* DESCRIPTION OF THE TASK
Only these lines are needed: the first line of the entries below through the line with "docstring the bars", each returned exactly.

* INFORMATION SHOWN
________________________________________

-- ==== Sys2Proof/Machine/State.lean ====
section
/-! DEFINITION. The state of the switch as plain data, the reasons a step could stop, and State.reset. In each field's
docstring the bars part its meaning, its width, the file and rule of spec/ that names it, and its reset value. -/
namespace Sys2Proof.Machine

/-! ### Host interface (12) -/

/-- States of a submission ring (12 R409, R411). -/
inductive RingSt where
  | disabled | running | waiting | halted | draining
  deriving DecidableEq, Repr

/-- A dispatched descriptor whose completion is owed: where its completion record goes (12 R402, R415, R424). -/
structure Tok where
  /-- Ring number. -/
  ring : Nat
  /-- Submitting function. -/
  func : Nat
  /-- Opcode of the header. -/
  opcode : Byte
  /-- HOST_TAG of the header. -/
  tag : Word
  /-- QUIET of the header. -/
  quiet : Bool
  /-- Completion records reserved for it (R424). -/
  k : Nat
  /-- Subjects of its completion event: context, then OPNUM, or UGROUP and STEP (R422, R423). -/
  subj : List Byte
  /-- The model's own number of the dispatched descriptor. -/
  id : Nat
  deriving DecidableEq, Repr

/-- A dispatched WAIT whose condition is false (12 R411, R429). -/
structure WaitRec where
  /-- FLAG. -/
  flag : Nat
  /-- WMODE is EQ (else GE). -/
  eq : Bool
  /-- VALUE. -/
  value : Word
  /-- Its completion. -/
  tok : Tok
  deriving DecidableEq, Repr

/-- Submission ring n: its registers and the descriptors it holds (12 R409 to R412). -/
structure Ring where
  /-- RING_BASE. | 64 | 12 R409 | 0 -/
  base : Quad := 0
  /-- RING_CTRL.ENABLE. | 1 | 12 R409 | 0 -/
  enable : Bool := false
  /-- RING_CTRL.SIZE_LOG2. | 5 | 12 R409 | 6 -/
  sizeLog2 : Nat := 6
  /-- RING_CTRL.CEVQ. | 8 | 12 R409 | 0 -/
  cevq : Nat := 0
  /-- RING_CTRL.FUNC. | 8 | 12 R409 | 0 -/
  func : Nat := 0
  /-- RING_CTRL.LSLOT. | 6 | 12 R409 | 0 -/
  lslot : Nat := 0
  /-- RING_STATUS.STATE. | 4 | 12 R409 | 0 DISABLED -/
  state : RingSt := .disabled
  /-- RING_STATUS.CAUSE. | 4 | 12 R409 | 0 -/
  cause : Nat := 0
  /-- RING_STATUS.HEAD: index of the next descriptor to fetch. | 20 | 12 R409, R410 | 0 -/
  head : BitVec 20 := 0
  /-- Last tail accepted. | 20 | 12 R410, R417 | 0 -/
  tail : BitVec 20 := 0
  /-- A fetch read is outstanding: how many descriptors it covers. | 4 | 12 R412 | 0 -/
  fetching : Nat := 0
  /-- Descriptors fetched and not dispatched, oldest first, at most 64. | list | 12 R412 | empty -/
  fetched : List Desc := []
  /-- Dispatched descriptors not yet complete, by the model's number. | list | 12 R412 | empty -/
  outst : List Nat := []
  /-- The pending WAIT. | option | 12 R411 | none -/
  wait : Option WaitRec := none
  /-- Elapsed time of the last event 0x0103 of this ring (once per ms). | option ns | 12 R435 | none -/
  last0103 : Option Nat := none
  deriving DecidableEq, Repr

/-- Event queue q (12 R420 to R426). -/
structure Evq where
  /-- EVQ_BASE. | 64 | 12 R420 | 0 -/
  base : Quad := 0
  /-- EVQ_CTRL.ENABLE and EVQ_STATUS.STATE = ACTIVE. | 1 | 12 R420 | 0 -/
  active : Bool := false
  /-- EVQ_CTRL.SIZE_LOG2. | 5 | 12 R420 | 6 -/
  sizeLog2 : Nat := 6
  /-- EVQ_CTRL.VECTOR. | 8 | 12 R420 | 0 -/
  vector : Nat := 0
  /-- EVQ_CTRL.FUNC. | 8 | 12 R420 | 0 -/
  func : Nat := 0
  /-- EVQ_CTRL.LSLOT. | 4 | 12 R420 | 0 -/
  lslot : Nat := 0
  /-- EVQ_STATUS.ARMED. | 1 | 12 R420, R426 | 0 -/
  armed : Bool := false
  /-- EVQ_STATUS.LOST, with the count of the events lost and the QSEQ of the first. | option | 12 R420, R424 | none -/
  lost : Option (Nat × Half) := none
  /-- Head last accepted. | 20 | 12 R419 | 0 -/
  head : BitVec 20 := 0
  /-- EVQ_STATUS.TAIL. | 20 | 12 R420 | 0 -/
  tail : BitVec 20 := 0
  /-- RES: completion records reserved. | count | 12 R424 | 0 -/
  res : Nat := 0
  /-- QSEQ of the next asynchronous event. | 16 | 12 R422 | 0 -/
  qseq : Half := 0
  /-- Elapsed time of the last event 0x0103 of this queue (once per ms). | option ns | 12 R435 | none -/
  last0103 : Option Nat := none
  deriving DecidableEq, Repr

/-- States of a job (12 R407). -/
inductive JobSt where
  | closed | seedling | opened | closing
  deriving DecidableEq, Repr

/-- Job j (12 R406 to R408, R431). -/
structure Job where
  /-- State. | 2 | 12 R407 | CLOSED; job 0 SEEDLING -/
  state : JobSt := .closed
  /-- Owning function. | 8 | 12 R405 | 0 -/
  owner : Nat := 0
  /-- FLAG_FIRST. | 12 | 12 R406 | 0 -/
  flagFirst : Nat := 0
  /-- FLAG_COUNT. | 13 | 12 R406 | 0 -/
  flagCount : Nat := 0
  /-- Port map named by JOB_OPEN. | 512 | 12 R406 | 0 -/
  portMap : BitVec 512 := 0
  /-- The map is the implicit map of job 0 (Seedling, KEEP). | 1 | 12 R406 | job 0: 1, else 0 -/
  implicitMap : Bool := false
  /-- JEVQ. | option 8 | 12 R406, R407 | none -/
  jevq : Option Nat := none
  /-- JOB_CLOSE waiting for the teardown. | option | 12 R407, R408 | none -/
  closing : Option Tok := none
  /-- Contexts and stores destroyed by the teardown so far. | counts | 12 R408, R435 | 0, 0 -/
  torn : Nat × Nat := (0, 0)
  /-- Elapsed time of the last restart of the flag watchdog. | ns | 12 R431, 05 R163 | 0 -/
  wdStart : Nat := 0
  /-- Elapsed time of WAIT_STALL while the stall lasts. | option ns | 12 R431 | none -/
  stalled : Option Nat := none
  deriving DecidableEq, Repr

/-- One MSI-X table entry (12 R399, R400; layout PRESUMED from PCIe). -/
structure MsixEntry where
  /-- Message address. | 64 | 12 R400 | 0 -/
  addr : Quad := 0
  /-- Message data. | 32 | 12 R400 | 0 -/
  data : Word := 0
  /-- Vector mask. | 1 | 12 R426 | 1 (PCIe) -/
  mask : Bool := true
  /-- Pending bit. | 1 | 12 R426 | 0 -/
  pending : Bool := false
  deriving DecidableEq, Repr

/-- Content of an event that waits until a system event queue is configured (14 R484, 16 R536). -/
structure HeldEvent where
  /-- Event code. -/
  code : Nat
  /-- Its content. -/
  content : List Byte
  deriving DecidableEq, Repr

/-- The host interface (12). -/
structure HostIf where
  /-- Submission rings 0 to 1,023. | map | 12 R409 | every ring at its reset -/
  rings : SMap Ring := []
  /-- Event queues 0 to 255. | map | 12 R420 | every queue at its reset -/
  evqs : SMap Evq := []
  /-- Jobs 0 to 255. | map | 12 R407 | job 0 SEEDLING, others CLOSED -/
  jobs : SMap Job := []
  /-- Device flags 0 to 4,095. | 4096 x 32 | 12 R428 | 0 -/
  flags : SMap Word := []
  /-- HOST_CONFIG.SYS_EVQ. | 8 | 12 R427 | 0 -/
  sysEvq : Nat := 0
  /-- HOST_CONFIG.SYS_VALID. | 1 | 12 R427 | 0 -/
  sysValid : Bool := false
  /-- HOST_CONFIG.WATCHDOG_MS. | 16 | 12 R427 | 10 -/
  watchdogMs : Nat := 10
  /-- HOST_CONFIG.AREA_MASK. | 16 | 12 R427 | 0 -/
  areaMask : Half := 0
  /-- SR-IOV VF Enable. | 1 | 12 R406 | 0 (DESIGN CHOICE) -/
  vfEnable : Bool := false
  /-- SR-IOV NumVFs. | 16 | 12 R406 | 0 (DESIGN CHOICE) -/
  numVfs : Nat := 0
  /-- MSI-X tables, key function * 256 + vector. | map | 12 R400 | masked, 0 -/
  msix : SMap MsixEntry := []
  /-- PCIE_PERST_N deasserted (high). | pin | 14 R472, R480; 19 R564 | 0 (DESIGN CHOICE) -/
  perstN : Bool := false
  /-- The PCIe link is out of PERST_N and its controller running. | 1 | 12 R399, 14 R472 | 0 (DESIGN CHOICE) -/
  linkUp : Bool := false
  /-- Events held until HOST_CONFIG sets SYS_VALID. | list | 14 R484, 16 R536 | empty -/
  held : List HeldEvent := []
  /-- Elapsed time of the last event 0x0106 per BAR0 offset (once per ms). | map ns | 12 R435 | empty -/
  last0106 : SMap Nat := []
  /-- The model's number of the next dispatched descriptor. | the model's | - | 0 (DESIGN CHOICE) -/
  nextTok : Nat := 0
  deriving DecidableEq, Repr

/-! ### Cells, frames and ports (03, 10, 16, 18) -/

/-- What becomes true when a queued cell leaves (04 R139, R149, R156; 09 R285; 11 R370). -/
inductive Mark where
  /-- Nothing hangs on it. -/
  | none
  /-- Last cell of the record of `count` grid cells from `cell` toward the parent: their slots are freed. -/
  | upRecord (ctx opnum cell count : Nat)
  /-- The result cells `first` on, `count` of them, of the numbering of child `port` have left. -/
  | result (ctx opnum port first count : Nat)
  /-- The COMPLETE of an operation toward child `port`. -/
  | complete (ctx opnum port : Nat)
  deriving DecidableEq, Repr

/-- Classes of egress service (05 R183, 10 R357). -/
inductive SvcClass where
  /-- Port-layer cells. -/
  | portLayer
  /-- Other CTRL and TIME cells. -/
  | ctrl
  /-- Scheduled units of a context: kind 0 COLL-UP, 1 COLL-DN, 2 exchange. -/
  | sched (ctx kind : Nat)
  /-- Best effort. -/
  | best
  deriving DecidableEq, Repr

/-- A cell waiting at an egress port (05 R184, 10 R357). -/
structure TxItem where
  /-- The cell in the form in which it leaves (03 R110). -/
  cell : Cell
  /-- Virtual channel. -/
  vc : Nat
  /-- Service class. -/
  cls : SvcClass
  /-- Cells of the unit it opens (0: it continues a unit). -/
  unitLen : Nat
  /-- Ingress port, 512 for the switch itself. -/
  src : Nat
  /-- Its unit has been moved to a later frame: the next frame tick places it again (05 R184). -/
  moved : Bool
  /-- Consequence of leaving. -/
  mark : Mark
  /-- EP of the cell as the switch routed it. -/
  ep : Nat := 0
  /-- A copy of a multicast cell: its ingress port and the number of the cell's buffer (10 R342). -/
  copy : Option (Nat × Nat) := none
  deriving DecidableEq, Repr

/-- A received cell held in the receive buffer (03 R95, R96). -/
structure RxItem where
  /-- The cell as received. -/
  cell : Cell
  /-- Its virtual channel. -/
  vc : Nat
  deriving DecidableEq, Repr

/-- A frame kept for replay, with the marks of its cells (03 R90, R92; 09 R285). -/
structure SentFrame where
  /-- The frame as first sent. -/
  frame : Frame
  /-- How often it has been sent again without being passed. -/
  replays : Nat
  /-- Elapsed time at its last sending. -/
  sentAt : Nat
  /-- Marks of its cells. -/
  marks : List Mark
  deriving DecidableEq, Repr

/-- States of a port (03 R107). -/
inductive PortSt where
  | disabled | search | identify | up | lost | outOfService | absent
  deriving DecidableEq, Repr

/-- The binding of a member port (03 R108, 18 R553). -/
structure Binding where
  /-- Bound job. -/
  job : Nat
  /-- Bound rank, or the rank backed. -/
  rank : Nat
  /-- A backup's binding. -/
  backup : Bool
  deriving DecidableEq, Repr

/-- Receive assembly of a packed record or float record (02 R64, R65). -/
structure RecAsm where
  /-- Context. -/
  ctx : Nat
  /-- OPSEQ. -/
  opseq : Nat
  /-- Grid cell. -/
  cell : Nat
  /-- Part count. -/
  count : Nat
  /-- Next part index. -/
  next : Nat
  /-- Bytes so far. -/
  bytes : List Byte
  /-- COLL-UP (else COLL-DN). -/
  up : Bool
  deriving DecidableEq, Repr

________________________________________

* FINISHED EXERCISE
-- ==== Sys2Proof/Machine/State.lean ====
section
/-! DEFINITION. The state of the switch as plain data, the reasons a step could stop, and State.reset. In each field's
docstring the bars part its meaning, its width, the file and rule of spec/ that names it, and its reset value. -/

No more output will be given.